I was particularly taken with the originality of the choreography and the visceral power of the performances. Many of the steps were intricate, involving complex footwork, the isolation of numerous different body parts and precise coordination between all dancers. Though the style was recognizably hip-hop and incorporated a lot of moves from break-dancing, every now and again, I would catch some moves that surprised me. Some steps, for instance, seemed like they were ripped from the unlikely traditions of Cossack and Morris dancing. At one point, dancers squatted on their haunches and sprang up to their feet repeatedly like Russian folk dancers; at another, they skipped and flicked their wrists like members of a Morris group from rural England. It was boundary-pushing stuff and the on-screen audience went wild every time one of the groups tried something unusual.

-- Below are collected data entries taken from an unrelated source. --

/-- Pairs that held a channel now out of service take another (R105), those that R104 still allocates. -/
def allocOut (ps : List Predicted) (s : State) : State :=
  let lost := s.sxt.chans.filter fun q => q.2.held && q.2.bankOut
  lost.foldl (fun s q =>
    let p : Predicted := { sig := s.r Reg.SXT_CH.SIG q.1, sv := s.r Reg.SXT_CH.SV q.1, freqK := s.r Reg.SXT_CH.FREQ_K q.1,
                           elev := elevOf ps (s.r Reg.SXT_CH.SIG q.1) (s.r Reg.SXT_CH.SV q.1), dop := 0 }
    let keeps := outKeeps s ps q.1
    let s := setSxtCh s q.1 { bankOut := true }
    if keeps then allocPair ps p true s else s) s

/-- R104 at a watch boundary. N_SEARCH counts the channels that hold no pair: one assigned to a predicted pair and still in
SEARCH is left out (log entry 68). -/
def sxtAllocate (ps : List Predicted) (s : State) : State :=
  let s := s.sxt.chans.foldl (fun s p =>
    if p.2.held && !p.2.bankOut && !chKeeps s ps p.1 then chToPool s p.1 else s) s
  let s := allocOut ps s
  let s := ps.foldl (fun s p =>
    if bitAt (s.r Reg.SXT_SIG_EN.SIG_EN) p.sig && decide (sxtMask s * 100 < p.elev) then allocPair ps p false s else s) s
  let s := iter (fun c s => if chInService s c && !(sxtCh s c).held then setChState s c 1 else s) 1024 s
  let ts := (s.sxt.chans.filter fun p => p.2.held && chState s p.1 == 3).length
  let ns := ((List.range 1024).filter fun c => chState s c == 1 && !(sxtCh s c).held).length
  (s.w Reg.SXT_STATUS.N_TRACK ts).w Reg.SXT_STATUS.N_SEARCH ns

/-! ### Measurement epochs (R116) -/

/-- The notch set of band b changed in the 2 ticks before the epoch at tick t (R121). -/
def notchChanged (s : State) (b t : Nat) : Bool :=
  s.sxt.notchAt.any fun p => p.1 == b && decide (p.2 < t) && decide (t ≤ p.2 + 2)

/-- What the latch holds of channel c. -/
def latchCh (s : State) (c : Nat) : LatchCh :=
  let v := sxtCh s c
  let g := s.r Reg.SXT_CH.SIG c
  { ch := c, sig := g, sv := s.r Reg.SXT_CH.SV c, freqK := s.r Reg.SXT_CH.FREQ_K c, half := sigData g && !v.polar
    restart := v.restart, notch := notchChanged s (sigBand g) s.tick, cn0 := s.r Reg.SXT_CH.CN0 c
    doppler := s.ri Reg.SXT_CH.DOPPLER c, lockMs := min (s.tick - v.since) 0xFFFFFFFF, deliver := sigData g || v.sync }

/-- The latch at the boundary of tick 0: every channel in TRACK on the same sample. A channel that delivers a record has
shown its LOCK_RESTART. -/
def sxtLatch (s : State) : State :=
  let ls := ((s.sxt.chans.filter fun p => p.2.held && chState s p.1 == 3).map (·.1)).map (latchCh s)
  let s := { s with sxt := { s.sxt with latch := some (ls, s.tb1 0, s.tick) } }
  ls.foldl (fun s l => if l.deliver then setSxtCh s l.ch { sxtCh s l.ch with restart := false } else s) s

/-- The record of one measurement. -/
def measRec (epoch : Nat) (l : LatchCh) (m : MeasIn) : MeasRec :=
  { ch := l.ch, sig := l.sig, sv := l.sv, freqK := l.freqK, half := l.half, restart := l.restart, notch := l.notch
    towUnk := m.towUnk, cn0 := l.cn0, txTime := m.txTime, carrier := m.carrier, doppler := l.doppler
    lockMs := l.lockMs, epoch := epoch }

/-- The 48 bytes of a record (R116). -/
def measBytes (r : MeasRec) : List Byte :=
  le 2 r.ch ++ le 1 r.sig ++ le 1 r.sv ++ le 1 r.freqK
    ++ le 1 (b2n r.half + 2 * b2n r.restart + 4 * b2n r.notch + 8 * b2n r.towUnk) ++ le 2 r.cn0 ++ le 8 r.txTime
    ++ le 8 (ofSigned 64 r.carrier) ++ le 4 (ofSigned 32 r.doppler) ++ le 4 r.lockMs ++ le 4 0 ++ stampBytes r.epoch

/-- The records of the epoch: every channel latched, but a pilot without its secondary code (R113 rows 3 and 4). -/
def measEpoch (ms : List MeasIn) (s : State) : State :=
  match s.sxt.latch with
  | none => s
  | some (ls, epoch, _) =>
    let recs := (ls.filter (·.deliver)).filterMap fun l => (ms.find? (fun m => m.ch == l.ch)).map (measRec epoch l)
    { s with sxt := { s.sxt with recs := recs, latch := none } }

/-! ### Loops (R106 to R111) -/

/-- The power of a correlator. -/
def power (p : Int × Int) : Int := p.1 * p.1 + p.2 * p.2

/-- The carrier phase error (R108): four-quadrant arctangent on a pilot, Costas two-quadrant arctangent on a data channel. -/
def phaseErr (data : Bool) (p : Int × Int) : Int :=
  if data && decide (p.1 < 0) then Config.arctan2 (-p.2) (-p.1) else Config.arctan2 p.2 p.1

/-- The carrier frequency error: the cross product of successive prompt values. -/
def freqErr (a b : Int × Int) : Int := a.1 * b.2 - a.2 * b.1

/-- The code error: early minus late power over their sum, as numerator and denominator. -/
def codeErr (e l : Int × Int) : Int × Int := (power e - power l, power e + power l)
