-- ==== Sys2Proof/Machine/Obs.lean ====
section
/-! DEFINITION. Sys2Proof/Machine/Obs.lean: base observables, base position, navigation data in flash and RTCM output
(R128 to R144). -/

namespace Sys2Proof.Machine

open Sys2Proof

/-! ### The base position (R131 to R135) -/

def posState (s : State) : Nat := s.r Reg.OBS_POS_STATE.STATE

/-- OBS_POS_X, Y and Z show a position: their low words (the high words latch on a read, R143). -/
def posShow (s : State) (x y z : Int) : State :=
  let s := { s with obs := { s.obs with x := x, y := y, z := z } }
  ((s.w Reg.OBS_POS_X.LO (ofSigned 64 x)).w Reg.OBS_POS_Y.LO (ofSigned 64 y)).w Reg.OBS_POS_Z.LO (ofSigned 64 z)

/-- A survey or check starts from zero. -/
def countsClear (s : State) : State :=
  { s with obs := { s.obs with count := 0, sums := (0, 0, 0), squares := (0, 0, 0), slow := false } }

/-- The state becomes VALID with a source code (R131). -/
def posValid (s : State) (source : Nat) (x y z : Int) : State :=
  let was := posState s
  let s := posShow ((s.w Reg.OBS_POS_STATE.STATE 2).w Reg.OBS_POS_STATE.SOURCE source) x y z
  if was = 2 || s.mode == .shadow then s else raise s 96

/-- SURVEYING starts. -/
def surveyStart (s : State) : State :=
  let s := countsClear s
  let s := (s.w Reg.OBS_POS_STATE.STATE 1).w Reg.OBS_POS_STATE.SOURCE 0
  let s := (s.w Reg.OBS_POS_STATE.SURVEY_ELAPSED 0).w Reg.OBS_SURVEY_SIGMA.SIGMA_MM 0xFFFFFFFF
  if s.mode == .shadow then s else raise s 99

/-- Power-up with a stored position (row 2 of R131): the check of R133 is to run. -/
def obsPowerUp (s : State) : State :=
  match s.obs.stored with
  | some (x, y, z) =>
    let s := posValid s 1 x y z
    { s with obs := { s.obs with checking := true } }
  | none => s

/-- A joiner uses no position of its own (R135): until the lead's comes it reads NONE. -/
def obsJoin (s : State) : State :=
  let s := posShow ((s.w Reg.OBS_POS_STATE.STATE 0).w Reg.OBS_POS_STATE.SOURCE 0) 0 0 0
  let s := (s.wb Reg.OBS_POS_STATE.CHECK_DONE false).w Reg.OBS_POS_STATE.SURVEY_ELAPSED 0
  { s with obs := { s.obs with checking := false, next := none } }

/-- 6,300,000 and 6,400,000 m in 0.1 mm. -/
def posInRange (x y z : Int) : Bool :=
  let d := (x * x + y * y + z * z).toNat
  decide (63000000000 ^ 2 ≤ d) && decide (d ≤ 64000000000 ^ 2)

/-- OBS_SET_POS (R131 row 1, R136); a shadow changes its position at the same watch boundary as the lead (R135). -/
def obsSetPos (h : Handle) (x y z : Int) (store : Bool) (rsv : Nat) (s : State) : State :=
  if rsv ≠ 0 ∨ posInRange x y z = false then complete s h stPos
  else complete { s with obs := { s.obs with next := some (.set 2 x y z store) } } h stOk

/-- A change under rows 4 and 5 of R131 waits for the watch boundary; an accepted OBS_SET_POS prevails (row 1). -/
def posNext (s : State) (n : PosNext) : State :=
  match s.obs.next with
  | some (.set 2 _ _ _ _) => s
  | _ => { s with obs := { s.obs with next := some n } }

/-- A change of the position at a watch boundary (R131). A shadow changes with its lead, and raises nothing. -/
def obsPosChange (s : State) : State :=
  match s.obs.next with
  | none => s
  | some n =>
    let s := { s with obs := { s.obs with next := none } }
    match n with
    | .set source x y z store =>
      let s := if store && flashSpare s then { s with obs := { s.obs with stored := some (x, y, z) } } else s
      let s := { s with obs := { s.obs with checking := false } }
      let s := if s.mode == .shadow then s else if source = 2 then raise s 97 else raise s 100
      posValid s source x y z
    | .invalid =>
      let s := { s with obs := { s.obs with stored := none, checking := false } }
      surveyStart (if s.mode == .shadow then s else raise s 98)

/-- Ephemeris sets younger than 4 h are kept once time is known; older ones are discarded, their entries in flash with
them (R114, R138). -/
def ephJudge (s : State) : State :=
  if s.obs.judged then s
  else
    match gnssNow s with
    | none => s
    | some t =>
      let keep := s.obs.eph.filter fun p => ephYoung t p.2
      let stale := decide (keep.length < s.obs.eph.length)
      let old (m : List (Nat × EphSet)) := m.filter fun p => ephYoung t p.2
      let s := { s with obs := { s.obs with
        judged := true, eph := keep, flash := old s.obs.flash, flash2 := old s.obs.flash2 } }
      if stale then raise s 103 else s

/-- OBS at a watch boundary: a new position and new ephemeris sets come into use. -/
def obsWatch (s : State) : State :=
  let s := if s.slots then obsPosChange s else s
  let nx := s.obs.ephNext
  let s := nx.foldl (fun s p => { s with obs := { s.obs with
    eph := s.obs.eph.filter (fun q => q.1 != p.1) ++ [p] } }) { s with obs := { s.obs with ephNext := [] } }
  let s := ephJudge s
  s.w Reg.OBS_EPH.N_CURRENT (min s.obs.eph.length 255)

/-- Three sums with a position added, each axis transformed. -/
def addAxes (f : Int → Int) (a : Int × Int × Int) (x y z : Int) : Int × Int × Int :=
  (a.1 + f x, a.2.1 + f y, a.2.2 + f z)

/-- n (n − 1) times the variance times n: n Σx² − (Σx)². -/
def scatter (n : Nat) (sq sm : Int) : Nat := ((n : Int) * sq - sm * sm).toNat

/-- The largest axis scatter. -/
def maxScatter (s : State) : Nat :=
  let n := s.obs.count
  max (scatter n s.obs.squares.1 s.obs.sums.1)
    (max (scatter n s.obs.squares.2.1 s.obs.sums.2.1) (scatter n s.obs.squares.2.2 s.obs.sums.2.2))

/-- The standard deviation of the mean in mm, rounded up: √(scatter / (n² (n − 1))) / 10. -/
def surveySigma (s : State) : Nat :=
  let n := s.obs.count
  if n < 2 then 0xFFFFFFFF else min (ceilSqrtDiv (ceilDiv (maxScatter s) (n * n * (n - 1))) 10) 0xFFFFFFFF

/-- The standard deviation of the mean is at most SURVEY_ACC_MM in each axis (R132). -/
def surveyAccurate (s : State) : Bool :=
  let n := s.obs.count
  let acc := s.r Reg.OBS_SURVEY.SURVEY_ACC_MM * 10
  decide (2 ≤ n) && decide (maxScatter s ≤ acc * acc * (n * n * (n - 1)))

/-- SURVEY_S, at least 60. -/
def surveyS (s : State) : Nat := max 60 (s.r Reg.OBS_SURVEY.SURVEY_S)

/-- The mean position, to the nearest unit. -/
def meanOf (n : Nat) (v : Int) : Int := (2 * v + n) / (2 * n)

/-- An epoch's single-point position in the survey (R132). -/
def surveyEpoch (spp : Option (Int × Int × Int × Nat)) (s : State) : State :=
  match spp with
  | none => s
  | some (x, y, z, n) =>
    if n < 5 then s
    else
      let s := { s with obs := { s.obs with count := s.obs.count + 1, sums := addAxes id s.obs.sums x y z
                                            squares := addAxes (fun v => v * v) s.obs.squares x y z } }
      let s := (s.w Reg.OBS_POS_STATE.SURVEY_ELAPSED (min (s.obs.count / 10) 65535)).w Reg.OBS_SURVEY_SIGMA.SIGMA_MM (surveySigma s)
      if s.obs.count < 10 * surveyS s then s
      else if surveyAccurate s then
        let c := s.obs.count
        posNext s (.set 3 (meanOf c s.obs.sums.1) (meanOf c s.obs.sums.2.1) (meanOf c s.obs.sums.2.2) true)
      else if s.obs.slow then s
      else raise { s with obs := { s.obs with slow := true } } 101

/-- An epoch's single-point position in the check of a stored position; CHECK_M = 0 disables it (R133). -/
def checkEpoch (spp : Option (Int × Int × Int × Nat)) (s : State) : State :=
  match spp with
  | none => s
  | some (x, y, z, n) =>
    if n < 5 ∨ 100 ≤ s.obs.count ∨ s.r Reg.OBS_POS_CHECK.CHECK_M = 0 then s
    else { s with obs := { s.obs with count := s.obs.count + 1, sums := addAxes id s.obs.sums x y z } }
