/-- The filter and record of an epoch in a filter that holds a state (rows 8 to 10 of R163). `fl`: the filter before, `vec`
its vector after the float update, `ds` the double differences, `us` the observations. -/
def solveHeld (s : State) (fl : FixFilt) (te : Nat) (clk : Bool) (vec : List Int) (us : List UsedObs)
    (ds : List (UsedObs × UsedObs)) (flags : SolFlags) : SolOut :=
  let long := baselineLong s (filtPos vec)
  let fixable := ds.filter fun d => mayFix d.1.e.sig
  let kept : List (UsedObs × Int) := if long then [] else fixable.filterMap fun d =>
    match ambHeld fl te clk d.1 d.2 with
    | some n => if s.r Reg.FIX_PAR.HOLD_RES_MM < Config.heldResidual vec (ddRow d.1 d.2 false) n then none else some (d.1, n)
    | none => none
  let name (u : UsedObs) := (u.e.sv, u.e.sig)
  let held := kept.map fun k => name k.1
  let free := (fixable.map fun d => name d.1).filter fun a => !held.contains a
  let nFixSv := (ambSats (fixable.map fun d => name d.1)).length
  let tried := if long || decide (nFixSv < parMinSv s) then []
    else triedSets s vec held (s.r Reg.FIX_PAR.PAR_MAX_DROP) free
  let pass := tried.getLast?.filter fun t => setPasses s t.2
  let ratio := match tried.getLast? with
    | some t => setRatio t.2
    | none => 0
  let intOf (u : UsedObs) : Option Int :=
    match kept.find? (fun k => name k.1 == name u), pass with
    | some k, _ => some k.2
    | none, some t => (t.1.zip t.2.ints).find? (fun p => p.1 == name u) |>.map (·.2)
    | none, none => none
  let ints : List (UsedObs × Option Int) := us.map fun u => (u, intOf u)
  let rows := ints.filterMap fun p => p.2.map fun n => [(p.1.e.sv : Int), p.1.e.sig, n]
  let vec := if rows.isEmpty then vec else Config.floatUpdate [] vec [] rows
  let fl : FixFilt := { fl with
    after := fl.after + 1, te := te, vec := vec, pos := some (filtPos vec), refs := refsOf fl us
    ratio := if tried.isEmpty then fl.ratio else ratio, ambs := ints.map fun p => ambOf te p.1 p.2 }
  let q : SolRec := { quality := 1, reason := 0, nSv := (satsOf us).length, nFixed := rows.length, nAmb := ambCount ds us
                      ratio := ratio, sol := some (solPos vec) }
  match pass with
  | some _ =>
    { q := { q with quality := 2 }, flags := { flags with partialFix := decide (1 < tried.length) }, filt := some { fl with st := 3 } }
  | none =>
    if long = false ∧ parMin s ≤ held.length ∧ parMinSv s ≤ (ambSats held).length then
      { q := { q with quality := 2, ratio := fl.ratio }, flags := { flags with held := true }, filt := some { fl with st := 3 } }
    else
      { q := { q with reason := floatReason s long fl.after nFixSv (tried.map (·.2)) }, flags := { flags with long := long }
        filt := some { fl with st := 2 }, dropped := fl.st == 3 }

/-- What a cluster computes for a loaded record (S2 to S6). `fl`: the filter loaded; `stale`: it has had no update for more
than 1,000 ticks (row 6 of R163). -/
def solveJob (s : State) (j : FixJob) (fl : FixFilt) (stale : Bool) : SolOut :=
  let b := j.data
  let flags : SolFlags := { carried := j.half, reset := stale, odo := bitAt (field b 3 1) 2 }
  match baseSetFor s j.te j.half with
  | none => { q := { quality := 0, reason := 5 }, flags := { carried := j.half } }
  | some st =>
    let fl := if stale then {} else fl
    let clk := bitAt (field b 3 1) 1
    let us := (entriesUsed (s.r Reg.SXT_SIG_EN.SIG_EN) b).filterMap (usedObs s st j.half fl (toSigned 32 (field b 8 4)))
    let nSv := (satsOf us).length
    let ds := paired (refsOf fl us) us
    if nSv < 5 then { q := { quality := 0, reason := 7, nSv := nSv, nAmb := ambCount ds us }, flags := { carried := j.half } }
    else
      let rows := ds.map fun d => ddRow d.1 d.2 (ambNew fl j.te clk d.1 d.2)
      let held := ds.filterMap fun d => (ambHeld fl j.te clk d.1 d.2).map fun n => [(d.1.e.sv : Int), d.1.e.sig, n]
      let vec := Config.floatUpdate (updateCfg s fl j.te b) fl.vec rows held
      if fl.st = 0 then
        { q := { quality := 0, reason := 8, nSv := nSv, sol := some (solPos vec) }, flags := { flags with codeOnly := true }
          filt := some { st := 1, te := j.te, vec := vec, pos := some (filtPos vec), refs := refsOf fl us
                         ambs := us.map fun u => ambOf j.te u none } }
      else solveHeld s fl j.te clk vec us ds flags

end Sys2Proof.Machine
end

What was also interesting was the way that the presenter constantly used the language of war to talk about the crews. He referred to them "battling" it out and "fighting" their way to the top. Yet at the same time, the dancers themselves and the judges were constantly undermining the "street fighter" spirit of the event by talking about the "brotherhood" and "sisterhood" that existed between the groups. It was also significant that in the final episode, all the crews (including those eliminated early on in the series) returned to perform duets or trios with troupes which they had previously competed against. Upon final analysis, the series appeared to be less about competition and war and more about teamwork and synchronicity.

A staggering 38 million viewers called in to vote in the final week, in which a crew of young Asian men from San Diego who called themselves JabbaWockeeZ and danced in gloves and masks, faced-off against Status Quo, a crew of equally youthful-looking black guys from Boston who danced in loose baseball-style jackets and jeans. JabbaWockeez won and everyone danced and cheered until the final credits rolled. It was a pretty emotional finale.

If America's Next Best Dance Crew is anything to go by, this country need not fear for the future of dance. The art form is alive and well, and thriving all over the country. I can't wait until the second series which kicks off in the summer. Who knew that a trip to Trader Joe's could yield such fruit?